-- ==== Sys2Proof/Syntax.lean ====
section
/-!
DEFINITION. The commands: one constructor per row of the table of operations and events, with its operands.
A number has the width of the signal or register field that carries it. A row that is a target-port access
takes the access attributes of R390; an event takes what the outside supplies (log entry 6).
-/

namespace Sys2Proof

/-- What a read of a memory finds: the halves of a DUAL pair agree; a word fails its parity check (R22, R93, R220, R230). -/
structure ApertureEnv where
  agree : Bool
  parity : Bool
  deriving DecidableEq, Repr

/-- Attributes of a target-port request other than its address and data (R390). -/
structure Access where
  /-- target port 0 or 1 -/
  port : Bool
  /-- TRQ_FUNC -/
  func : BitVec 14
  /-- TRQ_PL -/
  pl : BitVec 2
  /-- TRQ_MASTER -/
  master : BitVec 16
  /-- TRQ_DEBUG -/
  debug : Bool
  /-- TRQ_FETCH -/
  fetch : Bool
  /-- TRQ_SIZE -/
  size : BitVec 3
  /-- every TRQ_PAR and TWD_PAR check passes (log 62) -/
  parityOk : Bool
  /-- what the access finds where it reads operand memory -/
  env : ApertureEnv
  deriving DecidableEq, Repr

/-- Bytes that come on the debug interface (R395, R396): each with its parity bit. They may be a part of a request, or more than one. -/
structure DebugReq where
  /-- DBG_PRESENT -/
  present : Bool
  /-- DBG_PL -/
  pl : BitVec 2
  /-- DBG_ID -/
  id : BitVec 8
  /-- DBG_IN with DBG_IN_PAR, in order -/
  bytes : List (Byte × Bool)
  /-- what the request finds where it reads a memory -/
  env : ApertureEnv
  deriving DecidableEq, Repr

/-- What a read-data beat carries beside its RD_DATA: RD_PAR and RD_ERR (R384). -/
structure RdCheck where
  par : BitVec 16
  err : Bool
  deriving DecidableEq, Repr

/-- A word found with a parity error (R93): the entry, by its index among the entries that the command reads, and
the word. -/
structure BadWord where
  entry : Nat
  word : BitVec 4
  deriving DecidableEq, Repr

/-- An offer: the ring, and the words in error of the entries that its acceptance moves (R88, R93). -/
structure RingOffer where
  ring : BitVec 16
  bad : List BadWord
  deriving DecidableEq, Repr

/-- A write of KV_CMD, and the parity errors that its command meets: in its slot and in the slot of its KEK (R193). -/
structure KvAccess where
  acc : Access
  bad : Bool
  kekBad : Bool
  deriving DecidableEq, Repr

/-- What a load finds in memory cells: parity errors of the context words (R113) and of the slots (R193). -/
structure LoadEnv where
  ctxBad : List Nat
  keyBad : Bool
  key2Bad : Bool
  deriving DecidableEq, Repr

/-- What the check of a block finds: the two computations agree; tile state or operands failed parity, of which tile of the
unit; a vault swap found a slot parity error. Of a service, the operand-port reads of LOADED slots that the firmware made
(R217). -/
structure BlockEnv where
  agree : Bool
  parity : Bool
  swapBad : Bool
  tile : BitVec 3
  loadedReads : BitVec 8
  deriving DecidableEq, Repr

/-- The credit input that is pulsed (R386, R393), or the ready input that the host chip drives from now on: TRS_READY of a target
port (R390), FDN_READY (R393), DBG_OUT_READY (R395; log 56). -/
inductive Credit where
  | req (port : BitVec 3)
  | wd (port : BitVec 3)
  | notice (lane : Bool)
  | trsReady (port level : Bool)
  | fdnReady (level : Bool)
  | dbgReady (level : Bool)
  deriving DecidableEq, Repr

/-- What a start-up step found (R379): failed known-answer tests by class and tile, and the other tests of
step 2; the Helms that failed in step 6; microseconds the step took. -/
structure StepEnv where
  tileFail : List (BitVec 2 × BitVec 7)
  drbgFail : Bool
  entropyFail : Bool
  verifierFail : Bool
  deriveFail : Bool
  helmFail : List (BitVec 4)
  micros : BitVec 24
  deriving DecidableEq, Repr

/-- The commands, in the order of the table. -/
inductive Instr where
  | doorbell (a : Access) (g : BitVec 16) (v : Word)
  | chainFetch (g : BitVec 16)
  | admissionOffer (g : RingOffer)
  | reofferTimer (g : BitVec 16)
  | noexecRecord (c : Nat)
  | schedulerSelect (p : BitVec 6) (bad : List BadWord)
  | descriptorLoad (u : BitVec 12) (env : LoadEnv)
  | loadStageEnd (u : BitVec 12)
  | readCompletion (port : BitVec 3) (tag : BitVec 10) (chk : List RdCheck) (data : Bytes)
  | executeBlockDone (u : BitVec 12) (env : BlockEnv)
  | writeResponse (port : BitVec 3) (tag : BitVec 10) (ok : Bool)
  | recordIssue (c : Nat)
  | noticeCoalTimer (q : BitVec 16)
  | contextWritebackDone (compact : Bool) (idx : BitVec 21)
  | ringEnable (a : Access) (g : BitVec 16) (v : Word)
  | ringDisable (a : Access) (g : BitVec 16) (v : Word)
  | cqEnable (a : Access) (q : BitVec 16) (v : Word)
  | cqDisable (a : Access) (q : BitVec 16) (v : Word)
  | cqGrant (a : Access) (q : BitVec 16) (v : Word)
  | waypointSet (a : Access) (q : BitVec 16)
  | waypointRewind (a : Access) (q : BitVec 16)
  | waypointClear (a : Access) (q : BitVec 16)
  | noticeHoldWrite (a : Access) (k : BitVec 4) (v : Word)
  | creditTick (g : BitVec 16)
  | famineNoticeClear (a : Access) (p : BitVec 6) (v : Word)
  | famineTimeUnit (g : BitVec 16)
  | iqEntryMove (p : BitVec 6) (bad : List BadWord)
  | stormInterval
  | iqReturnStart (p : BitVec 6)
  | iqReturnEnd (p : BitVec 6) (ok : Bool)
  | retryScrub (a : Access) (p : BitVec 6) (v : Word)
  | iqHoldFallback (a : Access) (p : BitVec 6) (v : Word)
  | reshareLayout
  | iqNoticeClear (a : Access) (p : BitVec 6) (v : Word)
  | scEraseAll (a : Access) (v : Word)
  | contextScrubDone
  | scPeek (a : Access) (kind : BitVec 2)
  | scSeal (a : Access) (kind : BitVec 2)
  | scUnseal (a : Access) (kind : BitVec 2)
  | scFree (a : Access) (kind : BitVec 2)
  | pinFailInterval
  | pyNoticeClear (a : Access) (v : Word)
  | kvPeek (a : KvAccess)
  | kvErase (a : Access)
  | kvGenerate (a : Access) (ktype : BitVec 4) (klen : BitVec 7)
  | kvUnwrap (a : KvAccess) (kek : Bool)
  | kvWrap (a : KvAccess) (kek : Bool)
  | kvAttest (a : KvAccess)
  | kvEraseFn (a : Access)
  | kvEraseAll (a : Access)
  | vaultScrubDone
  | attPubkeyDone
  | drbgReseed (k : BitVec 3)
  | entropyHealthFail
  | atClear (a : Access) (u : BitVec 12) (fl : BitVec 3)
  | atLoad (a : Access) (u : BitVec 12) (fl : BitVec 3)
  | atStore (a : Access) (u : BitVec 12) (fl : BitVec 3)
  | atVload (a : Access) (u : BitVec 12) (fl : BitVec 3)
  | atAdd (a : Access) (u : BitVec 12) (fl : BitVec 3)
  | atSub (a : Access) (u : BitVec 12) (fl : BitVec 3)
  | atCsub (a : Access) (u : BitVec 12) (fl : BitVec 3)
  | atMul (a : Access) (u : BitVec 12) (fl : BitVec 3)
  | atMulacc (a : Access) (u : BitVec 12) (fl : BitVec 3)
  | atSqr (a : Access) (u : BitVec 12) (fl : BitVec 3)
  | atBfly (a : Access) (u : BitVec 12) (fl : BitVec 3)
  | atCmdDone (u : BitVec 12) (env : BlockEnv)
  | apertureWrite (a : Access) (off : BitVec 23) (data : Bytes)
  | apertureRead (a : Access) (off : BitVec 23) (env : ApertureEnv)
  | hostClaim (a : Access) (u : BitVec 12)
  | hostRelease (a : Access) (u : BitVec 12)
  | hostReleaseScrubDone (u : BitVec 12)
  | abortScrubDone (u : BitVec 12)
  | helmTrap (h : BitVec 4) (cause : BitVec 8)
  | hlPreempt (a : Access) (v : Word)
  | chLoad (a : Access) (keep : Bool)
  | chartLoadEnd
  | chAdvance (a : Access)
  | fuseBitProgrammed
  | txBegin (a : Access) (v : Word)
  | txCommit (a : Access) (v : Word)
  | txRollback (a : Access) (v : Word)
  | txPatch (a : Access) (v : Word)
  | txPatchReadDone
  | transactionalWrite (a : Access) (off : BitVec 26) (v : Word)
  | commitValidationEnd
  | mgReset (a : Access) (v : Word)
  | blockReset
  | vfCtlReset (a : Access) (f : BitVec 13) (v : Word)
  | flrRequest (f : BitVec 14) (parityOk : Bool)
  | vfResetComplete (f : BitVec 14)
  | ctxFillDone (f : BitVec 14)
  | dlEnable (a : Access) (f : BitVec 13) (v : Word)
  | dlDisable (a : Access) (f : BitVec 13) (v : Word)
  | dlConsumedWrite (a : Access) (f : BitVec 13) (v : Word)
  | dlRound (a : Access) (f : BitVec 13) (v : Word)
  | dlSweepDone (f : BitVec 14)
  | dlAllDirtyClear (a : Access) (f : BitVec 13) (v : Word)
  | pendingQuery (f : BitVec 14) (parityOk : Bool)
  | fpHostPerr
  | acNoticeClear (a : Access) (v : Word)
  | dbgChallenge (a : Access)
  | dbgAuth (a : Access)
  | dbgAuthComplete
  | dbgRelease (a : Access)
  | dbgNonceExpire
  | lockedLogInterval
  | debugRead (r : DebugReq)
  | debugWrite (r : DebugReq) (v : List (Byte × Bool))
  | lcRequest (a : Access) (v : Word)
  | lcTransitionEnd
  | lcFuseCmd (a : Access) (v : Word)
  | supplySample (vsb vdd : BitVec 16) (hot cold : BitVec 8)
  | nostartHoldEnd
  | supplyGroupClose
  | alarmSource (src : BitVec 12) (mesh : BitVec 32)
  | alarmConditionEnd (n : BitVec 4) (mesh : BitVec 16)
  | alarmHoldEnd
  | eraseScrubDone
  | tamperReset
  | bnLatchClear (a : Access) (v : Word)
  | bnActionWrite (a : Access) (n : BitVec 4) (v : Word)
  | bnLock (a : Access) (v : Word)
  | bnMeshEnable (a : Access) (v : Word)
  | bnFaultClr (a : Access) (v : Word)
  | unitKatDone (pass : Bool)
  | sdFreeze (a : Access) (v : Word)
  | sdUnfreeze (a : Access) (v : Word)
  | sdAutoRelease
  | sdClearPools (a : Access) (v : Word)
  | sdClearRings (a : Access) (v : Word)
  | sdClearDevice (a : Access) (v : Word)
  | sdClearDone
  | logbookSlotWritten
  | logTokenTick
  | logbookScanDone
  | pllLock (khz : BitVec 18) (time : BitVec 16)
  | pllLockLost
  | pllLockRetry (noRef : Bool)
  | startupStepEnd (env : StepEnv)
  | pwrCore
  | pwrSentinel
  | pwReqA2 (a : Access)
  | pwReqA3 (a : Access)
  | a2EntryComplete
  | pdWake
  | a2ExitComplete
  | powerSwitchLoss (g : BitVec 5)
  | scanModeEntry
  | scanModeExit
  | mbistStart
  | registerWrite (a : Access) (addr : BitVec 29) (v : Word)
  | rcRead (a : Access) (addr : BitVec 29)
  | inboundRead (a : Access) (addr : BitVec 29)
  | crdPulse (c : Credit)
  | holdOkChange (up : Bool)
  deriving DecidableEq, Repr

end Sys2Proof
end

§

◆ **What to work on**: Retype only the stretch of lines above starting at the one with "atSqr (a : Access)" and stopping at the one with "hlPreempt (a : Access) (v : Word)", exactly as written, with both kept.

◆ **Answer to this problem**:
  | atSqr (a : Access) (u : BitVec 12) (fl : BitVec 3)
  | atBfly (a : Access) (u : BitVec 12) (fl : BitVec 3)
  | atCmdDone (u : BitVec 12) (env : BlockEnv)
  | apertureWrite (a : Access) (off : BitVec 23) (data : Bytes)
  | apertureRead (a : Access) (off : BitVec 23) (env : ApertureEnv)
  | hostClaim (a : Access) (u : BitVec 12)
  | hostRelease (a : Access) (u : BitVec 12)
  | hostReleaseScrubDone (u : BitVec 12)
  | abortScrubDone (u : BitVec 12)
  | helmTrap (h : BitVec 4) (cause : BitVec 8)
  | hlPreempt (a : Access) (v : Word)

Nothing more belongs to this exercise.